WHAT TO PRODUCE:
Please retype every entry below, keeping it exactly the same.
Segment Start: GIVEN ENTRIES
def flashOpEnd (s : State) (ok : Bool) : State :=
  match s.flash.op with
  | some (.read, d, b, p, buf) => readEnd s d b p buf ok
  | some (.program, d, b, p, buf) => programEnd s d b p buf ok
  | some (.erase, d, b, _, _) => eraseEnd s d b ok
  | _ => s

/-- FLASH_OP_DONE (R295, R302): `ok` is false when the array reports a failure. -/
def execFlashOpDone (ok : Bool) (s : State) : Out := done (if mainPower s then flashOpEnd s ok else s)

/-! ### The code window (R292, R293) -/

def sliceAt (s : State) (n : Nat) : Slice :=
  (mget? s.flash.slices n).getD { die := 0, block := 0, offset := 0, valid := false }

def sliceOf (a : Nat) : Nat := (a - 0x30000000) / 0x100000

/-- A cache line of the window, by its 4 KiB codeword; 128 sets of 8 ways, least recently used replaced. -/
def cacheFetch (l : List Nat) (n : Nat) : List Nat :=
  let l' := n :: l.filter (fun x => !decide (x = n))
  let same := l'.filter (fun x => decide (x % 128 = n % 128))
  if same.length ≤ 8 then l' else l'.filter (fun x => (same.take 8).contains x || !decide (x % 128 = n % 128))

/-- The codeword of an address of the window. -/
def codewordOf (a : Nat) : Nat := (a - 0x30000000) / 4096

/-- A fetch finds its codeword cached with a seal mismatch (R24, R293). -/
def windowBad (s : State) (a : Nat) : Bool := s.flash.cwCache.contains (codewordOf a) && privateBad s (.codeLine (codewordOf a))

/-- A fetch from the window: a miss fills the codeword's line with fresh seals. -/
def windowFetch (s : State) (a : Nat) : State :=
  sealPrivate { s with flash := { s.flash with cwCache := cacheFetch s.flash.cwCache (codewordOf a) } } (.codeLine (codewordOf a))

/-- A write of FLC_CW_MAP: reserved encodings keep their fields; the slice's cache lines are invalid before it completes. -/
def mapWrite (s : State) (v : Word) : State :=
  let n := fieldR s Reg.FLC_CW_SEL 0 8
  let old := sliceAt s n
  let fixed := decide (partitionAt s (bitsOf v 0 2) (bitsOf v 2 11) = .fixed)
  let s := if fixed then s else orR s Reg.FLC_ERR 4
  let t : Slice := {
    die := bitsOf v 0 2, block := if fixed then bitsOf v 2 11 else old.block,
    offset := if bitsOf v 13 4 ≤ 11 then bitsOf v 13 4 else old.offset, valid := bit v 31 }
  { s with flash := { s.flash with slices := mput s.flash.slices n t,
                                   cwCache := s.flash.cwCache.filter (fun x => !decide (x / 256 = n)) } }

/-- CW_MAP_WRITE (R293, R302). -/
def execCwMapWrite (m : Master) (v : Word) (s : State) : Out :=
  done (guardedWrite s m Reg.FLC_CW_MAP (fun s => mapWrite s v))

/-! ### The loss of a die (R290, R566) -/

/-- The plane of a stripe that holds the wordline `k` of its record bytes. -/
def planeOfChunk (t : Stripe) (k : Nat) : Nat := (dataPlanes t).getD (k % max 1 (dataPlanes t).length) 0

/-- Some of `n` bytes from offset `o` of a stripe lie on a die. -/
def touchesDie (t : Stripe) (die o n : Nat) : Bool :=
  decide (0 < n) && (List.range (min 8 ((o + n - 1) / wordlineBytes - o / wordlineBytes + 1))).any (fun i =>
    decide (planeOfChunk t (o / wordlineBytes + i) / 2 = die))

/-- Serials of a stripe with bytes on a die: its frames with their sizes, from an offset on. -/
def lostFrames (t : Stripe) (die : Nat) : Nat → List (Nat × Nat) → List Nat
  | _, [] => []
  | o, (n, size) :: r =>
    let cap := 768 * (dataPlanes t).length * wordlineBytes
    (if touchesDie t die o (min size (cap - o)) then [n] else []) ++ lostFrames t die (o + size) r

/-- Frames that end or begin in a stripe, the one begun before it with the bytes it has here. -/
def stripeFrames (s : State) (start : Nat) (t : Stripe) : List (Nat × Nat) :=
  (if t.headBytes = 0 then [] else [(start, t.headBytes)]) ++
    (s.log.frames.filter (fun f => decide (start < f.serial ∧ f.serial ≤ t.last))).map (fun f => (f.serial, frameSize f))

/-- Some of `n` bytes from byte `o` of the staging stream lie on a die: the ring fills the serving planes page by page. -/
def stagedOn (s : State) (die o n : Nat) : Bool :=
  let pl := planesOf s.flash.deadDies
  (List.range (min 8 ((o + n - 1) / pageBytes - o / pageBytes + 1))).any (fun i =>
    decide (pl.getD ((o / pageBytes + i) % max 1 pl.length) 0 / 2 = die))

/-- Staged frames whose bytes lie on a die. -/
def stagedLost (s : State) (die : Nat) : List Nat :=
  (s.flash.staged.filter (fun e => stagedOn s die e.2 (sizeAt s e.1))).map (fun e => e.1)

/-- Deltas and the staging checkpoint with bytes on a die can no longer be read. -/
def loseStaged (s : State) (die : Nat) : SealUnit :=
  { s.su with
    deltas := s.su.deltas.map (fun d => { d with lost := d.lost || stagedOn s die d.at_ d.size }),
    stagedCkpt := s.su.stagedCkpt.map (fun c => { c with lost := c.lost || stagedOn s die c.at_ c.size }) }

/-- Every serial lost with a die. -/
def lostSerials (s : State) (die : Nat) : List Nat :=
  (withStart 0 s.flash.stripes).flatMap (fun e => lostFrames e.2 die 0 (stripeFrames s e.1 e.2)) ++ stagedLost s die

/-- A die is declared failed. -/
def failDie (s : State) (die : Nat) : State :=
  let lost := lostSerials s die
  let lo := pageKey die 0 0
  let f := s.flash
  let s := markLost { s with su := loseStaged s die } lost
  let s := { s with
    flash := { f with
      deadDies := f.deadDies ||| (1#4 <<< die), pages := f.pages.filter (fun e => !decide (lo ≤ e.1 ∧ e.1 < lo + 1696 * 2304)),
      wordlines := 768, programming := false,
      bootRec0 := if die = 0 then [] else f.bootRec0, bootRec1 := if die = 2 then [] else f.bootRec1 },
    image := if (die = 1 ∧ f.deadDies.getLsbD 3) ∨ (die = 3 ∧ f.deadDies.getLsbD 1) then none else s.image }
  raise (raise (orR s Reg.FLC_ERR 0x10) 325) 330

/-- NAND_DIE_FAILED (R566). -/
def execNandDieFailed (die : BitVec 2) (s : State) : Out :=
  done (if mainPower s && !dieDead s die.toNat then noteLog (failDie s die.toNat) else s)

end Sys2Proof.Machine
end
Segment End: GIVEN ENTRIES
YOUR SOLUTION:
def flashOpEnd (s : State) (ok : Bool) : State :=
  match s.flash.op with
  | some (.read, d, b, p, buf) => readEnd s d b p buf ok
  | some (.program, d, b, p, buf) => programEnd s d b p buf ok
  | some (.erase, d, b, _, _) => eraseEnd s d b ok
  | _ => s

/-- FLASH_OP_DONE (R295, R302): `ok` is false when the array reports a failure. -/
def execFlashOpDone (ok : Bool) (s : State) : Out := done (if mainPower s then flashOpEnd s ok else s)

/-! ### The code window (R292, R293) -/

def sliceAt (s : State) (n : Nat) : Slice :=
  (mget? s.flash.slices n).getD { die := 0, block := 0, offset := 0, valid := false }

def sliceOf (a : Nat) : Nat := (a - 0x30000000) / 0x100000

/-- A cache line of the window, by its 4 KiB codeword; 128 sets of 8 ways, least recently used replaced. -/
def cacheFetch (l : List Nat) (n : Nat) : List Nat :=
  let l' := n :: l.filter (fun x => !decide (x = n))
  let same := l'.filter (fun x => decide (x % 128 = n % 128))
  if same.length ≤ 8 then l' else l'.filter (fun x => (same.take 8).contains x || !decide (x % 128 = n % 128))

/-- The codeword of an address of the window. -/
def codewordOf (a : Nat) : Nat := (a - 0x30000000) / 4096

/-- A fetch finds its codeword cached with a seal mismatch (R24, R293). -/
def windowBad (s : State) (a : Nat) : Bool := s.flash.cwCache.contains (codewordOf a) && privateBad s (.codeLine (codewordOf a))

/-- A fetch from the window: a miss fills the codeword's line with fresh seals. -/
def windowFetch (s : State) (a : Nat) : State :=
  sealPrivate { s with flash := { s.flash with cwCache := cacheFetch s.flash.cwCache (codewordOf a) } } (.codeLine (codewordOf a))

/-- A write of FLC_CW_MAP: reserved encodings keep their fields; the slice's cache lines are invalid before it completes. -/
def mapWrite (s : State) (v : Word) : State :=
  let n := fieldR s Reg.FLC_CW_SEL 0 8
  let old := sliceAt s n
  let fixed := decide (partitionAt s (bitsOf v 0 2) (bitsOf v 2 11) = .fixed)
  let s := if fixed then s else orR s Reg.FLC_ERR 4
  let t : Slice := {
    die := bitsOf v 0 2, block := if fixed then bitsOf v 2 11 else old.block,
    offset := if bitsOf v 13 4 ≤ 11 then bitsOf v 13 4 else old.offset, valid := bit v 31 }
  { s with flash := { s.flash with slices := mput s.flash.slices n t,
                                   cwCache := s.flash.cwCache.filter (fun x => !decide (x / 256 = n)) } }

/-- CW_MAP_WRITE (R293, R302). -/
def execCwMapWrite (m : Master) (v : Word) (s : State) : Out :=
  done (guardedWrite s m Reg.FLC_CW_MAP (fun s => mapWrite s v))

/-! ### The loss of a die (R290, R566) -/

/-- The plane of a stripe that holds the wordline `k` of its record bytes. -/
def planeOfChunk (t : Stripe) (k : Nat) : Nat := (dataPlanes t).getD (k % max 1 (dataPlanes t).length) 0

/-- Some of `n` bytes from offset `o` of a stripe lie on a die. -/
def touchesDie (t : Stripe) (die o n : Nat) : Bool :=
  decide (0 < n) && (List.range (min 8 ((o + n - 1) / wordlineBytes - o / wordlineBytes + 1))).any (fun i =>
    decide (planeOfChunk t (o / wordlineBytes + i) / 2 = die))

/-- Serials of a stripe with bytes on a die: its frames with their sizes, from an offset on. -/
def lostFrames (t : Stripe) (die : Nat) : Nat → List (Nat × Nat) → List Nat
  | _, [] => []
  | o, (n, size) :: r =>
    let cap := 768 * (dataPlanes t).length * wordlineBytes
    (if touchesDie t die o (min size (cap - o)) then [n] else []) ++ lostFrames t die (o + size) r

/-- Frames that end or begin in a stripe, the one begun before it with the bytes it has here. -/
def stripeFrames (s : State) (start : Nat) (t : Stripe) : List (Nat × Nat) :=
  (if t.headBytes = 0 then [] else [(start, t.headBytes)]) ++
    (s.log.frames.filter (fun f => decide (start < f.serial ∧ f.serial ≤ t.last))).map (fun f => (f.serial, frameSize f))

/-- Some of `n` bytes from byte `o` of the staging stream lie on a die: the ring fills the serving planes page by page. -/
def stagedOn (s : State) (die o n : Nat) : Bool :=
  let pl := planesOf s.flash.deadDies
  (List.range (min 8 ((o + n - 1) / pageBytes - o / pageBytes + 1))).any (fun i =>
    decide (pl.getD ((o / pageBytes + i) % max 1 pl.length) 0 / 2 = die))

/-- Staged frames whose bytes lie on a die. -/
def stagedLost (s : State) (die : Nat) : List Nat :=
  (s.flash.staged.filter (fun e => stagedOn s die e.2 (sizeAt s e.1))).map (fun e => e.1)

/-- Deltas and the staging checkpoint with bytes on a die can no longer be read. -/
def loseStaged (s : State) (die : Nat) : SealUnit :=
  { s.su with
    deltas := s.su.deltas.map (fun d => { d with lost := d.lost || stagedOn s die d.at_ d.size }),
    stagedCkpt := s.su.stagedCkpt.map (fun c => { c with lost := c.lost || stagedOn s die c.at_ c.size }) }

/-- Every serial lost with a die. -/
def lostSerials (s : State) (die : Nat) : List Nat :=
  (withStart 0 s.flash.stripes).flatMap (fun e => lostFrames e.2 die 0 (stripeFrames s e.1 e.2)) ++ stagedLost s die

/-- A die is declared failed. -/
def failDie (s : State) (die : Nat) : State :=
  let lost := lostSerials s die
  let lo := pageKey die 0 0
  let f := s.flash
  let s := markLost { s with su := loseStaged s die } lost
  let s := { s with
    flash := { f with
      deadDies := f.deadDies ||| (1#4 <<< die), pages := f.pages.filter (fun e => !decide (lo ≤ e.1 ∧ e.1 < lo + 1696 * 2304)),
      wordlines := 768, programming := false,
      bootRec0 := if die = 0 then [] else f.bootRec0, bootRec1 := if die = 2 then [] else f.bootRec1 },
    image := if (die = 1 ∧ f.deadDies.getLsbD 3) ∨ (die = 3 ∧ f.deadDies.getLsbD 1) then none else s.image }
  raise (raise (orR s Reg.FLC_ERR 0x10) 325) 330

/-- NAND_DIE_FAILED (R566). -/
def execNandDieFailed (die : BitVec 2) (s : State) : Out :=
  done (if mainPower s && !dieDead s die.toNat then noteLog (failDie s die.toNat) else s)

end Sys2Proof.Machine
end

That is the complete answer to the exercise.